From the records below, extract only the lines running from the line with "k = s.leg k)" to the line with "rw [resent]", both lines included, reproducing them exactly.

▽

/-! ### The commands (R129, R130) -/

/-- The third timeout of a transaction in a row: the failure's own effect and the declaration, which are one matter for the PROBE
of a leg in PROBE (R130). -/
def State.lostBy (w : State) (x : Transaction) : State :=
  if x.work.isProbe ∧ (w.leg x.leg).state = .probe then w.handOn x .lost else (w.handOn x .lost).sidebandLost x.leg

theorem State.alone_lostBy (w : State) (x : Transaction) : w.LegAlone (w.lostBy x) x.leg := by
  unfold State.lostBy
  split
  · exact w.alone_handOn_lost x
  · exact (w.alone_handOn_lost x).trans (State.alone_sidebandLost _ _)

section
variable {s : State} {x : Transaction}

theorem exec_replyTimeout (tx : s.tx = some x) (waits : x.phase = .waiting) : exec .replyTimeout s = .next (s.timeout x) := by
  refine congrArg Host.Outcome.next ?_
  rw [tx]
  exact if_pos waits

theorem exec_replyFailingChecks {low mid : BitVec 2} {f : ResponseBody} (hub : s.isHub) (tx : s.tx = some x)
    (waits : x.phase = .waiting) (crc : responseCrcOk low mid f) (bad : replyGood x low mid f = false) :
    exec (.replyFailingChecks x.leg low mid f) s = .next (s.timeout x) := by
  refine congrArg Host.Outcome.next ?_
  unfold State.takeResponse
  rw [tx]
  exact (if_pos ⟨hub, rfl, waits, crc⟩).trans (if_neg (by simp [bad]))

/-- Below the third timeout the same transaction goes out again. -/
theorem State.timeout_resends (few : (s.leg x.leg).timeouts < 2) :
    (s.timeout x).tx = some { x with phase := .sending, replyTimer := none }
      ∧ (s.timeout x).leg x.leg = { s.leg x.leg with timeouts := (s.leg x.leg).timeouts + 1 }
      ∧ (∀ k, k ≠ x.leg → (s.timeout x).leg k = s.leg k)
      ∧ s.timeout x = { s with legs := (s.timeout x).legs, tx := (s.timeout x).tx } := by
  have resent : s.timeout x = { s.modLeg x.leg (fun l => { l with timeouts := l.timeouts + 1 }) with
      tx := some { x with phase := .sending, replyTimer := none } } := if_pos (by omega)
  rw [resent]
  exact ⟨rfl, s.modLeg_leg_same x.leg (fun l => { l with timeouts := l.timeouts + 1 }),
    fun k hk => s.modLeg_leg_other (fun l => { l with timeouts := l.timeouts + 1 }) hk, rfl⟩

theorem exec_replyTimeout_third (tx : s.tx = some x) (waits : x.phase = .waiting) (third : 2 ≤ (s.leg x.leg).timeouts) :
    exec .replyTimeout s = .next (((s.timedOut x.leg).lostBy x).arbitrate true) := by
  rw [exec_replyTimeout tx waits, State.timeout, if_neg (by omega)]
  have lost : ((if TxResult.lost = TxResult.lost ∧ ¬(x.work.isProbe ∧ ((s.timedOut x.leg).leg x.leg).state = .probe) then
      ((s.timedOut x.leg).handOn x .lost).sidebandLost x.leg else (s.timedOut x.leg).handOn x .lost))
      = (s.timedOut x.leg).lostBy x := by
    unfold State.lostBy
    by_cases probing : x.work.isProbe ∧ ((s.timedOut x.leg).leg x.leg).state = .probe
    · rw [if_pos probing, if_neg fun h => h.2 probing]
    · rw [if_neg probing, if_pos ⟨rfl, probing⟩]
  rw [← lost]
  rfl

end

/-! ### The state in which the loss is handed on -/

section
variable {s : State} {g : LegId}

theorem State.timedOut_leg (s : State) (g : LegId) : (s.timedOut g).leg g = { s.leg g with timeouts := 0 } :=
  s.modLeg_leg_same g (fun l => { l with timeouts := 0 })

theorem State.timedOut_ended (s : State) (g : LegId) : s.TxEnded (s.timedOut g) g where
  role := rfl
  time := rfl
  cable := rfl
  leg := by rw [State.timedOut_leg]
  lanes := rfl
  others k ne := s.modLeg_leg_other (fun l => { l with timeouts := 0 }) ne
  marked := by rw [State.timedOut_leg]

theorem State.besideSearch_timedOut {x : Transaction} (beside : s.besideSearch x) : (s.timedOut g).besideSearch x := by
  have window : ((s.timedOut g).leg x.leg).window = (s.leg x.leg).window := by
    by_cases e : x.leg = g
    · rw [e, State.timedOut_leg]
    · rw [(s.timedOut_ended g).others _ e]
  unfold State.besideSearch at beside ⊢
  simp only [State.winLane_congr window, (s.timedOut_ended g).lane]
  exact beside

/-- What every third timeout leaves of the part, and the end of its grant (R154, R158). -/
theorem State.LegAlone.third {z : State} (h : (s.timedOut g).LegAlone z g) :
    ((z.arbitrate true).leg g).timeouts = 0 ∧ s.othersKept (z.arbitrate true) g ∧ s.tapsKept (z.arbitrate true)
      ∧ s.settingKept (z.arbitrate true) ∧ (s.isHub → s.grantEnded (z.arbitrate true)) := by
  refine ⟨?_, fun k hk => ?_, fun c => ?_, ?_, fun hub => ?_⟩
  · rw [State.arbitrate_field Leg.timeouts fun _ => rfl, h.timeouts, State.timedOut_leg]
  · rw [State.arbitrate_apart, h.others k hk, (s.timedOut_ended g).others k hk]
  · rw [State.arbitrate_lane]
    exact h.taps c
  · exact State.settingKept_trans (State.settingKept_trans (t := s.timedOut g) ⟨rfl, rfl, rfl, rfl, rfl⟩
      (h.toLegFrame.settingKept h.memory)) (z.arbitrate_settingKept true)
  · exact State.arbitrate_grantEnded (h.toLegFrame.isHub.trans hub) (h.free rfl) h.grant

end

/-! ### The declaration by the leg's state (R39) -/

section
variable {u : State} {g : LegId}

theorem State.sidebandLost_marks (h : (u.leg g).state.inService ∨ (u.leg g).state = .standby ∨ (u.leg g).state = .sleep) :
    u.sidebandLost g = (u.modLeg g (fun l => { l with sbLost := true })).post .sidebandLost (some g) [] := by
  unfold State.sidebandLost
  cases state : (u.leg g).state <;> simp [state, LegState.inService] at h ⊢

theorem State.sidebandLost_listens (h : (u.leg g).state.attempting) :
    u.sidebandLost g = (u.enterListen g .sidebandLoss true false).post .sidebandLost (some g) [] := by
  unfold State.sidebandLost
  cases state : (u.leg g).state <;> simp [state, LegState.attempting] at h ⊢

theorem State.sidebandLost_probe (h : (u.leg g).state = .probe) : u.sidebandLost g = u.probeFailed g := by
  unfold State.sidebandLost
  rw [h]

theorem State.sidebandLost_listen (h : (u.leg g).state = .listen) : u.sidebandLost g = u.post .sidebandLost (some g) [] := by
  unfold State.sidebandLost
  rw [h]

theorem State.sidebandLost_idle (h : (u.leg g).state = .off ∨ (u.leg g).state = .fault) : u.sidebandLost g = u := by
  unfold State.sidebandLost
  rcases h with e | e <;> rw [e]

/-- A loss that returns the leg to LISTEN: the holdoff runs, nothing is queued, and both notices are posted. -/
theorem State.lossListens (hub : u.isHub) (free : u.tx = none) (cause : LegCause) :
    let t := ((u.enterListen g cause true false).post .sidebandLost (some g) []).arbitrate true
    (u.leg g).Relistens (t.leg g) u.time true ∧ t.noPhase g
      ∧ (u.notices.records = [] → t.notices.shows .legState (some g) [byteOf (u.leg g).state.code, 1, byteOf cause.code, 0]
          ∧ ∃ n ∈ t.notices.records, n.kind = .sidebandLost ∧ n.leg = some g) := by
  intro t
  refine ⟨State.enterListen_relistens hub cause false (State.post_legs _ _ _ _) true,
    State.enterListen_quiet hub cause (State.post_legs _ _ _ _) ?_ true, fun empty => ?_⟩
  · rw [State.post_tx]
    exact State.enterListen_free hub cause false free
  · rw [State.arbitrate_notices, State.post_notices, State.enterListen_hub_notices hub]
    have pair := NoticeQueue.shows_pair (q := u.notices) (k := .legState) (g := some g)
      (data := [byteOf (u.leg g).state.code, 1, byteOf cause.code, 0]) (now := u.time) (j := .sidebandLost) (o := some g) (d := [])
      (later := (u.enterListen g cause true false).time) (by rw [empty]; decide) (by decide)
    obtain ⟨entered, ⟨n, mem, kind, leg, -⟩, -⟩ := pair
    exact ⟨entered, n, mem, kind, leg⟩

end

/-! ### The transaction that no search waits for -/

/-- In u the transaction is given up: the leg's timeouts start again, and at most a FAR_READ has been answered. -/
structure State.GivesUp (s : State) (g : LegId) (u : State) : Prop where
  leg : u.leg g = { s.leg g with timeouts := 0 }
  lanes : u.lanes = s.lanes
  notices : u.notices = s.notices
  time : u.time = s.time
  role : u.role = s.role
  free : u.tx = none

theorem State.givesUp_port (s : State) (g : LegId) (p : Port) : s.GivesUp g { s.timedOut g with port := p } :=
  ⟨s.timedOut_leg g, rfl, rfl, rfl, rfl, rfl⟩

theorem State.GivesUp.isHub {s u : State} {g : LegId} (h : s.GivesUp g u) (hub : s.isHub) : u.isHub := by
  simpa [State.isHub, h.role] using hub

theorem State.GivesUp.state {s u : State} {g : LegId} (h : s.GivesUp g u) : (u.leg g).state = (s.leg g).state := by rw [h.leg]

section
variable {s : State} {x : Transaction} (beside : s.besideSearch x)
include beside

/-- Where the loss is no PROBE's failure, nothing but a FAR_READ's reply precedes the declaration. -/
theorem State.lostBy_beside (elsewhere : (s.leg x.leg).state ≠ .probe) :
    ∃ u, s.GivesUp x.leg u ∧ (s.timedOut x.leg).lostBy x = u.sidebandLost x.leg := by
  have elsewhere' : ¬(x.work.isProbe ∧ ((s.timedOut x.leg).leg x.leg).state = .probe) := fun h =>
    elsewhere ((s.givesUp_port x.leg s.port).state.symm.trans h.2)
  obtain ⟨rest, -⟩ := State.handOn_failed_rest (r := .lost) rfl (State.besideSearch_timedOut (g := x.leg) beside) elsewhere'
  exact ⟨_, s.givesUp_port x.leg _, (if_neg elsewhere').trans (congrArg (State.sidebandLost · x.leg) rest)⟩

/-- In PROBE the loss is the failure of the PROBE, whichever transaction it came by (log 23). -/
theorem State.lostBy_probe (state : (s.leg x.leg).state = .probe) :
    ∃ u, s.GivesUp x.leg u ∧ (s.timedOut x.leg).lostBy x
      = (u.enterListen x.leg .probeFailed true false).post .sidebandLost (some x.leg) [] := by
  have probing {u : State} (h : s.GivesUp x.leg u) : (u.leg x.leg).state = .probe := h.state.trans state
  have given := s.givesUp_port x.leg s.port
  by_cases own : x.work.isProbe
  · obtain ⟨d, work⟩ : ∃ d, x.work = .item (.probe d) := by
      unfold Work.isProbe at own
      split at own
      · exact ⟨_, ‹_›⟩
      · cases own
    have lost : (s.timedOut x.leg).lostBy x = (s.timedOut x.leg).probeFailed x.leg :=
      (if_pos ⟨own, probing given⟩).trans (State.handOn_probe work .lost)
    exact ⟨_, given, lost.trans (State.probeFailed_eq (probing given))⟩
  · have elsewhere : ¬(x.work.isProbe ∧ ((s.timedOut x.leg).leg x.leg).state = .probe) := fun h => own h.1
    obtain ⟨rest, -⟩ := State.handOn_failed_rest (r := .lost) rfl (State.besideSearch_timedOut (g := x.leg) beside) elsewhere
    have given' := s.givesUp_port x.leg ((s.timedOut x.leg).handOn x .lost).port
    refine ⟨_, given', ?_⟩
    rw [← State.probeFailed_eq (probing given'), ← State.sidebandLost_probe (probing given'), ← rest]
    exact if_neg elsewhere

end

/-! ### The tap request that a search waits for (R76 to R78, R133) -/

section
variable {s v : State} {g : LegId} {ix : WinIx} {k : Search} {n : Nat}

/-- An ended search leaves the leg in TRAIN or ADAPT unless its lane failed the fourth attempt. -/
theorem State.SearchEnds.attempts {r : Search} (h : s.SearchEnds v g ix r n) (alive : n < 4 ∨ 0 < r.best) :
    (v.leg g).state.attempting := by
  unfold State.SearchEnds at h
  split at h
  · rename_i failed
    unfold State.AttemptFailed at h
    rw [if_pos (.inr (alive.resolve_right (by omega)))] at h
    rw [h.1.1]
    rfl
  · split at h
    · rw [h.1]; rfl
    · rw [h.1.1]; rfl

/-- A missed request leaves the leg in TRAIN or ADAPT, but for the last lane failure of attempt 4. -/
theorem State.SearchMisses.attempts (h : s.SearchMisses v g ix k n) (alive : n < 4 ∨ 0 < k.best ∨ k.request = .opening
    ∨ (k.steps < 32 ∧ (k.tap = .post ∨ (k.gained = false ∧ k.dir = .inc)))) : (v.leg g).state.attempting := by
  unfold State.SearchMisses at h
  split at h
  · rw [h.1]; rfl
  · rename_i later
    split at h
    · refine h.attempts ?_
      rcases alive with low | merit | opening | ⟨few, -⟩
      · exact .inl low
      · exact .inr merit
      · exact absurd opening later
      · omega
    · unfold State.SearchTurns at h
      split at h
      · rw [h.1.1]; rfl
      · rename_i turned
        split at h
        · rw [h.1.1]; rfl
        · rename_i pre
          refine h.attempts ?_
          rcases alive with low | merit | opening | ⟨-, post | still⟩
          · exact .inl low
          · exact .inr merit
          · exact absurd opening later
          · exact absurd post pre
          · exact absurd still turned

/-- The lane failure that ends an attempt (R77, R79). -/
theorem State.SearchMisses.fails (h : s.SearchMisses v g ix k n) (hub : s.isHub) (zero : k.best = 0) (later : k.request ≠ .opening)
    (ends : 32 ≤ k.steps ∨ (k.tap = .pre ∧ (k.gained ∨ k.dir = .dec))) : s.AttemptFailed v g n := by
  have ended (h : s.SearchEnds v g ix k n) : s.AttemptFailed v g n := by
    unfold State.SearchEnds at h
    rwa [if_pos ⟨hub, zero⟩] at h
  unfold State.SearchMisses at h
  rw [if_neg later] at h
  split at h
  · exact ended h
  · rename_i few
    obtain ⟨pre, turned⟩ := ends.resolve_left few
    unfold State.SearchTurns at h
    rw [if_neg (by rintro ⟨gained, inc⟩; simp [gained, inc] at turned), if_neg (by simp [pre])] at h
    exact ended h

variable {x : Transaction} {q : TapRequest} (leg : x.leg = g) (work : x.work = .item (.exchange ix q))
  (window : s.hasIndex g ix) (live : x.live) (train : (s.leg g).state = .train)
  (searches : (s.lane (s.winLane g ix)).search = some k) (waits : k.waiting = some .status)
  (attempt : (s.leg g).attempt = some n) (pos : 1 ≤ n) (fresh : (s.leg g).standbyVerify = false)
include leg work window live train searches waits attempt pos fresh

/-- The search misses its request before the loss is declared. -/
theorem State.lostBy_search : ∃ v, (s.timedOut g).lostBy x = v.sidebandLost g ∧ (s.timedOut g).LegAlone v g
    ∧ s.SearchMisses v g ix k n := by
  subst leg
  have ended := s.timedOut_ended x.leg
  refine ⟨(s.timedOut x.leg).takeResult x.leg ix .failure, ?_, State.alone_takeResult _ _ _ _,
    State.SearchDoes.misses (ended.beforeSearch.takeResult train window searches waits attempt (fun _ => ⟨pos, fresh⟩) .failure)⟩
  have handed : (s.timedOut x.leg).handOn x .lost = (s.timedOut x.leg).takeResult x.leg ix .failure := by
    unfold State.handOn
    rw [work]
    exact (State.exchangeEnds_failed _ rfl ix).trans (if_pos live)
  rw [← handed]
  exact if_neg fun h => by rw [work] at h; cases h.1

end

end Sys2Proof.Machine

△

» **Answer section**
      ∧ (∀ k, k ≠ x.leg → (s.timeout x).leg k = s.leg k)
      ∧ s.timeout x = { s with legs := (s.timeout x).legs, tx := (s.timeout x).tx } := by
  have resent : s.timeout x = { s.modLeg x.leg (fun l => { l with timeouts := l.timeouts + 1 }) with
      tx := some { x with phase := .sending, replyTimer := none } } := if_pos (by omega)
  rw [resent]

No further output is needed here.